How Women Could Use Creatine Supplements
If you’ve decided that you’re okay with the risk-to-benefits of creatine supplements, next, you’ll need to:
- Pick a type of creatine
- Determine the right amount for your body size
- Consider supplement timing
Choosing the Right Type
With supplements, you never know how your body will react. You also don’t want to be a guinea pig. So we like to be slow to adapt to new things and stick with what we know works. So we’d suggest looking at getting the time-tested creatine monohydrate.
Sometimes with a mixed supplement, such as the creatine hydrochloride, you might react to the hydrochloride and think it’s the creatine.
You’ll want to get creatine from a reputable supplement company. Don’t buy the cheapest one. There are many 3rd party websites doing tests on supplements, such as LabDoor and ConsumerLabs. Shane and I used AllMax Creapure Creatine Monohydrate, but they no longer use the Creapure type anymore. Here are a few to investigate further:
- Muscle Feast Creapure
- Bulk Supplements Creatine Monohydrate
- Myprotein Creatine Monohydrate
- Allmax Nutrition 100% Pure Micronized Creatine
- Primaforce CreaForm Creatine Monohydrate
How Much Creatine Should Females Take?
The typical dosing for men is 5g daily. Men are sort of known for overdoing it. Plus, most men have more muscle mass than most women and may require higher levels of creatine to max out.

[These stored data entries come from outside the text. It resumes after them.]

-- ==== Sys2Proof/Laws/State.lean ====
section
/-! SUPPORT. What each setter of State writes and what it leaves unchanged: one lemma for each setter. -/

namespace Sys2Proof.Machine

@[simp] theorem State.withMode_mode (s : State) (x : ModeController) : (s.withMode x).mode = x := rfl
@[simp] theorem State.withMode_store (s : State) (x : ModeController) : (s.withMode x).store = s.store := rfl
@[simp] theorem State.withMode_demand (s : State) (x : ModeController) : (s.withMode x).demand = s.demand := rfl
@[simp] theorem State.withMode_ctx (s : State) (x : ModeController) : (s.withMode x).ctx = s.ctx := rfl
@[simp] theorem State.withMode_link (s : State) (x : ModeController) : (s.withMode x).link = s.link := rfl
@[simp] theorem State.withMode_sup (s : State) (x : ModeController) : (s.withMode x).sup = s.sup := rfl
@[simp] theorem State.withMode_noise (s : State) (x : ModeController) : (s.withMode x).noise = s.noise := rfl
@[simp] theorem State.withMode_leak (s : State) (x : ModeController) : (s.withMode x).leak = s.leak := rfl
@[simp] theorem State.withMode_zero (s : State) (x : ModeController) : (s.withMode x).zero = s.zero := rfl
@[simp] theorem State.withMode_conv (s : State) (x : ModeController) : (s.withMode x).conv = s.conv := rfl
@[simp] theorem State.withMode_queue (s : State) (x : ModeController) : (s.withMode x).queue = s.queue := rfl
@[simp] theorem State.withMode_ports (s : State) (x : ModeController) : (s.withMode x).ports = s.ports := rfl
@[simp] theorem State.withMode_events (s : State) (x : ModeController) : (s.withMode x).events = s.events := rfl
@[simp] theorem State.withMode_ticks (s : State) (x : ModeController) : (s.withMode x).ticks = s.ticks := rfl
@[simp] theorem State.withMode_orders (s : State) (x : ModeController) : (s.withMode x).orders = s.orders := rfl
@[simp] theorem State.withMode_pending (s : State) (x : ModeController) : (s.withMode x).pending = s.pending := rfl

@[simp] theorem State.withStore_mode (s : State) (x : RecipeStore) : (s.withStore x).mode = s.mode := rfl
@[simp] theorem State.withStore_store (s : State) (x : RecipeStore) : (s.withStore x).store = x := rfl
@[simp] theorem State.withStore_demand (s : State) (x : RecipeStore) : (s.withStore x).demand = s.demand := rfl
@[simp] theorem State.withStore_ctx (s : State) (x : RecipeStore) : (s.withStore x).ctx = s.ctx := rfl
@[simp] theorem State.withStore_link (s : State) (x : RecipeStore) : (s.withStore x).link = s.link := rfl
@[simp] theorem State.withStore_sup (s : State) (x : RecipeStore) : (s.withStore x).sup = s.sup := rfl
@[simp] theorem State.withStore_noise (s : State) (x : RecipeStore) : (s.withStore x).noise = s.noise := rfl
@[simp] theorem State.withStore_leak (s : State) (x : RecipeStore) : (s.withStore x).leak = s.leak := rfl
@[simp] theorem State.withStore_zero (s : State) (x : RecipeStore) : (s.withStore x).zero = s.zero := rfl
@[simp] theorem State.withStore_conv (s : State) (x : RecipeStore) : (s.withStore x).conv = s.conv := rfl
@[simp] theorem State.withStore_queue (s : State) (x : RecipeStore) : (s.withStore x).queue = s.queue := rfl
@[simp] theorem State.withStore_ports (s : State) (x : RecipeStore) : (s.withStore x).ports = s.ports := rfl
@[simp] theorem State.withStore_events (s : State) (x : RecipeStore) : (s.withStore x).events = s.events := rfl
@[simp] theorem State.withStore_ticks (s : State) (x : RecipeStore) : (s.withStore x).ticks = s.ticks := rfl
@[simp] theorem State.withStore_orders (s : State) (x : RecipeStore) : (s.withStore x).orders = s.orders := rfl
@[simp] theorem State.withStore_pending (s : State) (x : RecipeStore) : (s.withStore x).pending = s.pending := rfl

@[simp] theorem State.withDemand_mode (s : State) (x : Demand) : (s.withDemand x).mode = s.mode := rfl
@[simp] theorem State.withDemand_store (s : State) (x : Demand) : (s.withDemand x).store = s.store := rfl
@[simp] theorem State.withDemand_demand (s : State) (x : Demand) : (s.withDemand x).demand = x := rfl
@[simp] theorem State.withDemand_ctx (s : State) (x : Demand) : (s.withDemand x).ctx = s.ctx := rfl
@[simp] theorem State.withDemand_link (s : State) (x : Demand) : (s.withDemand x).link = s.link := rfl
@[simp] theorem State.withDemand_sup (s : State) (x : Demand) : (s.withDemand x).sup = s.sup := rfl
@[simp] theorem State.withDemand_noise (s : State) (x : Demand) : (s.withDemand x).noise = s.noise := rfl
@[simp] theorem State.withDemand_leak (s : State) (x : Demand) : (s.withDemand x).leak = s.leak := rfl
@[simp] theorem State.withDemand_zero (s : State) (x : Demand) : (s.withDemand x).zero = s.zero := rfl
@[simp] theorem State.withDemand_conv (s : State) (x : Demand) : (s.withDemand x).conv = s.conv := rfl
@[simp] theorem State.withDemand_queue (s : State) (x : Demand) : (s.withDemand x).queue = s.queue := rfl
@[simp] theorem State.withDemand_ports (s : State) (x : Demand) : (s.withDemand x).ports = s.ports := rfl
@[simp] theorem State.withDemand_events (s : State) (x : Demand) : (s.withDemand x).events = s.events := rfl
@[simp] theorem State.withDemand_ticks (s : State) (x : Demand) : (s.withDemand x).ticks = s.ticks := rfl
@[simp] theorem State.withDemand_orders (s : State) (x : Demand) : (s.withDemand x).orders = s.orders := rfl
@[simp] theorem State.withDemand_pending (s : State) (x : Demand) : (s.withDemand x).pending = s.pending := rfl
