-- ==== Sys2Proof/Tests/Slice0.lean ====
section
/-! SUPPORT. Tests. First the states that they stand on, then the smoke test of WellFormed, then tests of single commands with
the expected values taken from the spec's worked cases and tables, and last one witness for the hypotheses of each statement. -/

namespace Sys2Proof.Tests

set_option Elab.async false

open Sys2Proof Sys2Proof.Machine

/-! ## States -/

def high : GuardLevels := ⟨true, true, true, true, true, true⟩

/-- The state after a command. -/
def after (c : Instr) (s : State) : State :=
  match exec c s with
  | .next t => t
  | .fault _ => s
  | .refused _ => s

def line (speed torque : Int) (st : DriveState) (bus : BusState) : DriveLine := ⟨⟨st, speed, torque, bus⟩, true, true, 0⟩

def calm : DriveLine := line 0 0 .ready .normal

/-- IDLE with the guards good, all drives heard at rest, the reference 10,130 and the circuit vented. -/
def idle0 : State :=
  (((State.resetWith high).withLink ⟨0, ⟨calm, calm, calm⟩, []⟩).withZero
    { resetZero with reference := 10130, refValid := true }).withConv { resetConv with lastP := some 10130 }

def inMode (m : Mode) (s : State) : State := s.withMode { s.mode with mode := m }

def ready0 : State := inMode .ready idle0

/-- Ports open in every state used here. -/
theorem open_of_idle {p : Port} {s : State} (h : (s.ports.get p).frame = .idle) : PortOpen p s := by
  unfold PortOpen; rw [h]; exact fun h => nomatch h

/-- A valid recipe of three steps: forward at 100 rpm, reverse back to step 0 once, and forward; with noise and leak sections. -/
def demoList : List Nat :=
  [3, 5000, 3600, 3700] ++ [0, 0, 100, 800, 10, 20, 1, 1, 1, 1, 255, 0] ++ [1, 1, 120, 600, 10, 20, 1, 0, 1, 1, 0, 1] ++
    [0, 0, 100, 800, 10, 20, 1, 1, 0, 0, 255, 0] ++ List.replicate 252 0 ++ [1, 11, 0, 0, 0, 8, 600, 200] ++
    List.replicate 12 900 ++ List.replicate 116 0 ++ [1, 0, 15000, 10, 1, 20000, 4, 150]

def demo : Items := ⟨⟨demoList⟩, by decide +kernel⟩

def queued : Record := newRecord [0x41] 5 0 0

/-- The record ON TEST. -/
def tested : Record := startRecord demo queued

def withRecord (i : Fin 16) (r : Record) (s : State) : State :=
  s.withQueue { s.queue with slots := s.queue.slots.set i (some r), nextSeq := 1 }

def context (step : Nat) (phase : Phase) : TestContext := { newContext demo with step := step, phase := phase }

/-- A test in a mode, on a context. -/
def test (m : Mode) (c : TestContext) : State := (withRecord 0 tested (inMode m idle0)).withCtx (some c)

def running : State := test .run (context 0 .ramp)

/-- The test with INPUT turning. -/
def turning : State := running.withLink ⟨0, ⟨line 240 0 .active .normal, calm, calm⟩, []⟩

def holding (step : Nat) : State := test .run { context step .hold with stepTimer := .running 0 }

def pausing (k : PauseKind) (phase : Phase) : State :=
  let s := test .pause (context 0 phase)
  s.withMode { s.mode with pauseKind := k }

/-- A valid recipe of one step, without noise and leak sections. -/
def tinyList : List Nat := [1, 5000, 3600, 3700] ++ [0, 0, 100, 800, 10, 20, 1, 0, 0, 0, 255, 0] ++ List.replicate 420 0

def tiny : Items := ⟨⟨tinyList⟩, by decide +kernel⟩

def recipes0 : RecipeStore := { resetStore with recipes := (resetStore.recipes.set 5 ⟨demo, true⟩).set 6 ⟨tiny, true⟩ }

def starting : State := withRecord 0 (newRecord [0x41] 6 0 0) (ready0.withStore recipes0)

/-! ## WellFormed smoke: each check refuses an ill-formed term -/

theorem test_smoke_induct_too_long : (Instr.induct .line (List.replicate 59 0x41) 5).wellFormed = false := by decide

theorem test_smoke_recipeWrite_too_long :
    (Instr.recipeWrite .cell 5 0 0 0 (List.replicate 29 0)).wellFormed = false := by decide

theorem test_smoke_unknownCommand_known : (Instr.unknownCommand .line 0x10).wellFormed = false := by decide

theorem test_wellFormed_accepts :
    (Instr.induct .line [0x41] 5).wellFormed = true ∧ (Instr.unknownCommand .line 0x99).wellFormed = true := by decide

theorem test_no_word_spells_a_command : decodeTableWord 32 0x12345678 = none := rfl

/-! ## Commands: expected values from the spec's worked cases, tables and notes -/

/-- Spec/01, 1.7: the door goes low in a test. -/
theorem test_door_opened :
    let t := after (.guardInputChange .door false) running
    t.mode.mode = .stop ∧ latchValue t .guard = some 0 ∧ (recordAt t 0).map Record.faults = some [⟨.latch .guard, 0, 0⟩] := by
  decide +kernel

/-- Spec/01, R2: a second clamp that opens raises nothing. -/
theorem test_clamp_open_again :
    let s := idle0.withMode { idle0.mode with guards := ⟨true, true, false, true, true, true⟩ }
    mark (after (.guardInputChange .clamp2 false) s) 1 .line = none ∧
      mark (after (.guardInputChange .clamp2 false) idle0) 1 .line = some (.guard ⟨true, true, true, false, true, true⟩) := by
  decide +kernel

/-- R1: a device reset in a test leaves the modes and the records at reset. -/
theorem test_reset_in_test :
    let t := after (.deviceReset high) running
    t.mode.mode = .idle ∧ recordAt t 0 = none ∧ t.ports.line.held.code = .reset := by decide +kernel

/-- R14: NO STOP carries the highest held speed. -/
theorem test_settle_expiry :
    let s := turning.withMode { turning.mode with mode := .settle, target := some .idle, settleTimer := .running 0 }
    latchValue (after .settleTimerExpiry s) .noStop = some 240 ∧ (after .settleTimerExpiry s).mode.mode = .stop := by
  decide +kernel

/-- R80: the expiry of a supply pause enters STOP. -/
theorem test_supply_pause_expiry :
    let s := (pausing .supply .ramp).withSup { resetSup with supplyPause := .running 0 }
    (after .supplyPauseTimerExpiry s).mode.mode = .stop := by decide +kernel

/-- R8: READY with an unheard drive is NOT READY (code 01 of R170). -/
theorem test_ready_not_heard :
    (after (.readyRequest .line) (State.resetWith high)).ports.line.held = ⟨.notReady, []⟩ ∧
      ResultCode.notReady.toNat = 1 := by decide +kernel

theorem test_ready_taken : (after (.readyRequest .line) idle0).mode.mode = .ready := by decide +kernel

/-- Spec/01, 1.8: an IDLE request while running becomes SETTLE. -/
theorem test_idle_degraded :
    let t := after (.idleRequest .line) turning
    t.mode.mode = .settle ∧ mark t 6 .line = some (.mode .idle .degraded) ∧
      ((recordAt t 0).map Record.faults) = some [⟨.aborted, 0, 3⟩] := by decide +kernel

/-- R76, R141: an IDLE request withdraws the TO conversion in progress, whose value R77 does not judge in the READY that follows. -/
theorem test_withdrawn_oil :
    let s := after (.readyRequest .line) (after (.idleRequest .line)
      (ready0.withConv { idle0.conv with inProgress := some ⟨.oil, .to, true⟩ }))
    let t := after (.conversionCompletion 5000) s
    s.mode.mode = .ready ∧ t.mode.mode = .ready ∧ latchSet t .sensor = false ∧ t.sup.lastOil = some 5000 := by decide +kernel

/-- R162: the HOLD right denied refuses PAUSE from the line port with ACCESS. -/
theorem test_pause_denied :
    let s := running.withPorts { running.ports with rights := ⟨false, true, true⟩ }
    (after (.pauseRequest .line) s).ports.line.held.code = .access ∧ (after (.pauseRequest .cell) s).mode.mode = .pause := by
  decide +kernel

/-- R12: RESUME in a supply pause is refused with MODE. -/
theorem test_resume :
    (after (.resumeRequest .line) (pausing .supply .ramp)).ports.line.held.code = .mode ∧
      (after (.resumeRequest .line) (pausing .operator .ramp)).mode.mode = .run := by decide +kernel

/-- R41, its Note: 0 to 1,200 rpm over 2,000 ms gives 1 rpm at the first cycle and 300 rpm at 500 ms; 1,500 rpm to 0 gives 1,499. -/
theorem test_ramp_cycles :
    (after .cycleStart (idle0.withDemand ⟨.fwd, 0, 0, 100, some ⟨0, 1200, 2000, 0⟩⟩)).demand.speed = 1 ∧
      (after .cycleStart (idle0.withDemand ⟨.fwd, 0, 0, 100, some ⟨0, 1200, 2000, 498⟩⟩)).demand.speed = 300 ∧
      (after .cycleStart (idle0.withDemand ⟨.fwd, 0, 0, 100, some ⟨1500, 0, 2000, 0⟩⟩)).demand.speed = 1499 := by
  decide +kernel

/-- R58, R59, R170: the first setpoint message at cycle count 5, enabled, forward, 300 rpm, limit 5,000 Nm (0x1388). -/
theorem test_setpoint_message :
    setpointMessage .input 5 true ⟨.fwd, 300, 0, 5000, none⟩ = [0, 5, 1, 0x01, 0x2C, 0x13, 0x88, 0x32] := by decide +kernel

/-- R45: the end of the ramp enters HOLD, with the timer at HOLD TIME × 100 ms. -/
theorem test_ramp_end_holds :
    let t := after .demandRampEnd (running.withDemand ⟨.fwd, 99, 0, 100, some ⟨0, 100, 20, 20⟩⟩)
    t.demand.speed = 100 ∧ t.ctx.map (fun c => (c.phase, c.stepTimer)) = some (.hold, .running 100) := by decide +kernel

/-- R63, R64: LEFT's third miss is a link loss with value 1. -/
theorem test_third_miss :
    let s := idle0.withLink ⟨214, ⟨calm, ⟨calm.held, true, false, 2⟩, calm⟩, []⟩
    latchValue (after .cycleEnd s) .linkLoss = some 1 ∧ (after .cycleEnd s).link.cycle = 215 := by decide +kernel

/-- R60, R61: a good report of READY and 4 rpm at cycle count 230; the same message is stale against 231. -/
theorem test_status_message :
    let bytes : List Byte := [1, 230, 1, 0, 0, 4, 0, 0, 20]
    (held (after (.statusMessage bytes true) (idle0.withLink ⟨230, ⟨calm, calm, calm⟩, []⟩)) .left).speed = 4 ∧
      (after (.statusMessage bytes true) (idle0.withLink ⟨231, ⟨calm, calm, calm⟩, []⟩)).link =
        ⟨231, ⟨calm, calm, calm⟩, []⟩ := by decide +kernel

Consult a professional to know what’s right for you.
But in general, many women like starting low and slowly increasing the amount depending on how they feel. For example, a woman may want to start at 1g a day and then increase from there.
Timing and Scheduling Creatine Supplementation
In general, creatine supplementation doesn’t matter in the grand scheme of things. Sure, there might be a tiny benefit to timing it directly before and after your lifting workouts, but you probably won’t notice. Maybe a world-class athlete may want to experiment with these things, but for us hobby lifters, the main thing is consistency.
Some women add it to the workout shake if they’re having one (protein powder, etc.) or their pre-workout smoothie. That’s a good idea.
But other people take it in the morning, that way they don’t forget it. It’s all about what works best for you.
Some Anecdotes About Creatine From Women In The Bombshell Community
Not everybody does well on supplements, creatine included. Here are a few quotes from the conversations inside the Bony to Bombshell members forum:
“While on creatine I have noticed an increase in memory function as well as faster information retention.”
“Can’t stand the taste of creatine in a shake; again, it sticks around for ages.”
“For me, creatine really helped me lift heavier weights. But obviously, people have made good progress even without any supplements.”
“I had a reaction similar to what you are experiencing of weird dreams and an overactive brain while I was taking [creatine]. It helped when I took down the dosage.”
“Creatine, on the other hand, isn’t working very well for me 🙁 it makes me sick to the stomach.”
“I’ve been so impressed with the creatine that I ordered other supplements you guys recommended.”
“I take issue with your assertion that creatine is tasteless! It’s suuuuuuper gross. I put it in my coffee bc that’s strong enough to mask the flavor.”